Dataset records —
/-- A further byte taken at one reading of the clock. -/
theorem ControlPort.byte_next (p : ControlPort) (now : ShowTime) {phase : CtlPhase} {n : Nat} {bs : List Byte}
    (b : Byte) {step : CtlReceiver × Taken Record}
    (taken : CtlReceiver.take { phase := phase, length := n, bytes := bs, lastByte := now } b = step) :
    (p.withReceiver { phase := phase, length := n, bytes := bs, lastByte := now }).byte now
        { byte := b, stopBit := true } = p.after now step :=
  (ControlPort.byte_taken (p := p.withReceiver ⟨phase, n, bs, now⟩) (.inr rfl) b).trans (congrArg (p.after now) taken)

/-! ### The parts of a record -/

theorem CtlReceiver.take_hunt_sync {r : CtlReceiver} (h : r.phase = .hunt) :
    r.take 0xC3 = ({ r with phase := .length, length := 0, bytes := [] }, .more) := by
  simp [CtlReceiver.take, h]

theorem CtlReceiver.take_hunt_other {r : CtlReceiver} (h : r.phase = .hunt) {b : Byte} (hb : b ≠ 0xC3) :
    r.take b = (r, .more) := by
  have other : ¬ b = 195#8 := hb
  simp [CtlReceiver.take, h, other]

theorem ControlPort.byte_sync {p : ControlPort} (now : ShowTime) (h : p.receiver.phase = .hunt) :
    p.byte now { byte := 0xC3, stopBit := true }
      = p.withReceiver { phase := .length, length := 0, bytes := [], lastByte := now } :=
  (ControlPort.byte_taken (.inl h) _).trans (congrArg (p.after now) (CtlReceiver.take_hunt_sync h))

/-- The length bytes of a record whose length lies in 1 to 1001. -/
theorem ControlPort.bytes_length (p : ControlPort) (now : ShowTime) (hi lo : Byte)
    (range : 1 ≤ natOf [hi, lo] ∧ natOf [hi, lo] ≤ 1001) :
    (stopped [hi, lo]).foldl (ControlPort.byte now)
        (p.withReceiver { phase := .length, length := 0, bytes := [], lastByte := now })
      = p.withReceiver { phase := .kind, length := natOf [hi, lo], bytes := [hi, lo], lastByte := now } := by
  have first := p.byte_next now (phase := .length) (n := 0) (bs := []) hi (step := (⟨.length, 0, [hi], now⟩, .more)) rfl
  have second := p.byte_next now (phase := .length) (n := 0) (bs := [hi]) lo
    (step := (⟨.kind, natOf [hi, lo], [hi, lo], now⟩, .more)) (if_pos range)
  exact (congrArg (fun q => ControlPort.byte now q _) first).trans second

/-- A length out of range drops the record. -/
theorem ControlPort.bytes_length_bad (p : ControlPort) (now : ShowTime) (hi lo : Byte)
    (range : ¬ (1 ≤ natOf [hi, lo] ∧ natOf [hi, lo] ≤ 1001)) :
    (stopped [hi, lo]).foldl (ControlPort.byte now)
        (p.withReceiver { phase := .length, length := 0, bytes := [], lastByte := now })
      = (p.withReceiver { phase := .hunt, length := 0, bytes := [], lastByte := now }).raiseLineError := by
  have first := p.byte_next now (phase := .length) (n := 0) (bs := []) hi (step := (⟨.length, 0, [hi], now⟩, .more)) rfl
  have second := p.byte_next now (phase := .length) (n := 0) (bs := [hi]) lo
    (step := (CtlReceiver.fresh, .fails)) (if_neg range)
  exact (congrArg (fun q => ControlPort.byte now q _) first).trans second

/-- The bytes of a body, up to the last. -/
theorem ControlPort.bytes_body (p : ControlPort) (now : ShowTime) (n : Nat) (before body : List Byte)
    (some : body ≠ []) (fits : before.length + body.length = n + 2) :
    (stopped body).foldl (ControlPort.byte now)
        (p.withReceiver { phase := .body, length := n, bytes := before, lastByte := now })
      = p.withReceiver { phase := .check, length := n, bytes := before ++ body, lastByte := now } := by
  induction body generalizing before with
  | nil => exact absurd rfl some
  | cons b rest ih =>
    by_cases last : rest = []
    · subst last
      have full : (before ++ [b]).length = n + 2 := by simpa using fits
      exact p.byte_next now b (step := (⟨.check, n, before ++ [b], now⟩, .more)) (by simp [CtlReceiver.take, CtlReceiver.push, full])
    · have more : (before ++ [b]).length ≠ n + 2 := by
        have := List.length_pos_of_ne_nil last
        simp only [List.length_cons, List.length_append, List.length_nil] at fits ⊢
        omega
      have step := p.byte_next now (phase := .body) (n := n) (bs := before) b
        (step := (⟨.body, n, before ++ [b], now⟩, .more)) (congrArg (·, Taken.more) (if_neg more))
      have rest_taken := ih (before ++ [b]) last (by simp only [List.length_cons, List.length_append, List.length_nil] at fits ⊢; omega)
      rw [List.append_assoc] at rest_taken
      exact (congrArg (List.foldl _ · _) step).trans rest_taken

/-- Kind and body of a record, after its length. -/
theorem ControlPort.bytes_kind_body (p : ControlPort) (now : ShowTime) (kind : Byte) (body : List Byte) :
    (stopped (kind :: body)).foldl (ControlPort.byte now)
        (p.withReceiver { phase := .kind, length := body.length + 1, bytes := be16 (body.length + 1), lastByte := now })
      = p.withReceiver { phase := .check, length := body.length + 1, bytes := be16 (body.length + 1) ++ kind :: body, lastByte := now } := by
  have step := p.byte_next now (phase := .kind) (n := body.length + 1) (bs := be16 (body.length + 1)) kind
    (step := (⟨if 1 < body.length + 1 then .body else .check, _, be16 (body.length + 1) ++ [kind], now⟩, .more)) rfl
  refine (congrArg (List.foldl _ · _) step).trans ?_
  cases body with
  | nil => rfl
  | cons b rest =>
    refine (p.bytes_body now _ _ (b :: rest) (List.cons_ne_nil b rest) ?_).trans ?_
    · simp [be16]
      omega
    · simp

/-- The check of a record: the bytes it covers have been taken. -/
theorem ControlPort.bytes_check (p : ControlPort) (now : ShowTime) (n : Nat) (covered : List Byte)
    (fits : covered.length = n + 2) (hi lo : Byte) :
    (stopped [hi, lo]).foldl (ControlPort.byte now)
        (p.withReceiver { phase := .check, length := n, bytes := covered, lastByte := now })
      = if [hi, lo] = checkBytes (crc covered) then
          (p.withReceiver { phase := .hunt, length := 0, bytes := [], lastByte := now }).accept (recordOf covered)
        else (p.withReceiver { phase := .hunt, length := 0, bytes := [], lastByte := now }).raiseLineError := by
  have first := p.byte_next now (phase := .check) (n := n) (bs := covered) hi
    (step := (⟨.check, n, covered ++ [hi], now⟩, .more))
    (by simp [CtlReceiver.take, CtlReceiver.push, fits])
  have taken : CtlReceiver.take { phase := .check, length := n, bytes := covered ++ [hi], lastByte := now } lo
      = if [hi, lo] = checkBytes (crc covered) then (CtlReceiver.fresh, .whole (recordOf covered))
        else (CtlReceiver.fresh, .fails) := by
    have front : (covered ++ ([hi] ++ [lo])).take (n + 2) = covered := by rw [← fits, List.take_left]
    have back : (covered ++ ([hi] ++ [lo])).drop (n + 2) = [hi] ++ [lo] := by rw [← fits, List.drop_left]
    simp only [CtlReceiver.take, CtlReceiver.push, List.append_assoc, front, back]
    rw [if_neg (by simp [fits])]
    rfl
  refine ((congrArg (fun q => ControlPort.byte now q { byte := lo, stopBit := true }) first).trans
    (p.byte_next now lo taken)).trans ?_
  by_cases check : [hi, lo] = checkBytes (crc covered)
  · rw [if_pos check, if_pos check]
    rfl
  · rw [if_neg check, if_neg check]
    rfl
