-- ==== Sys2Proof/Machine/RegMap.lean ====
section
/-! DEFINITION. The register map: one `Fld` for each field of the manual's field tables, under the manual's own names,
the access table (R12), and the value of every register word at reset (R15). A register word is the 64 bits at an
offset that is a multiple of 8; no field crosses such a word. -/

namespace Sys2Proof.Machine

/-- A field: the 8-byte offset of its word, its lowest bit in the word, its width. -/
structure Fld where
  off   : Nat
  lsb   : Nat
  width : Nat
deriving DecidableEq, Repr

/-- The field at bit `lsb` of the register at byte offset `b`. -/
def Fld.at (b lsb width : Nat) : Fld := ⟨b / 8 * 8, lsb + 8 * (b % 8), width⟩

/-- The access types of R12. -/
inductive Acc where
  | ro
  | rw
  | w1c
  | rc
  | wo
  | grw
  | gro
deriving DecidableEq, Repr

/-- One row of the access table: the units that have the field, the offset of its 32-bit half at index 0, its lowest bit
in that half, width, access type, the class of the function it is scoped to (R92; 0 none), and for each index of the
register its stride and the counts on the HTU and the VTA. -/
structure Row where
  htu   : Bool
  vta   : Bool
  base  : Nat
  lsb   : Nat
  width : Nat
  acc   : Acc
  cls   : Nat
  dims  : List (Nat × Nat × Nat)
deriving DecidableEq, Repr

namespace Reg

What the task asks — The line containing "(Nat × Nat × Nat)" and every line after it, through the end of the records, should be repeated exactly and alone.

Solution —
  dims  : List (Nat × Nat × Nat)
deriving DecidableEq, Repr

namespace Reg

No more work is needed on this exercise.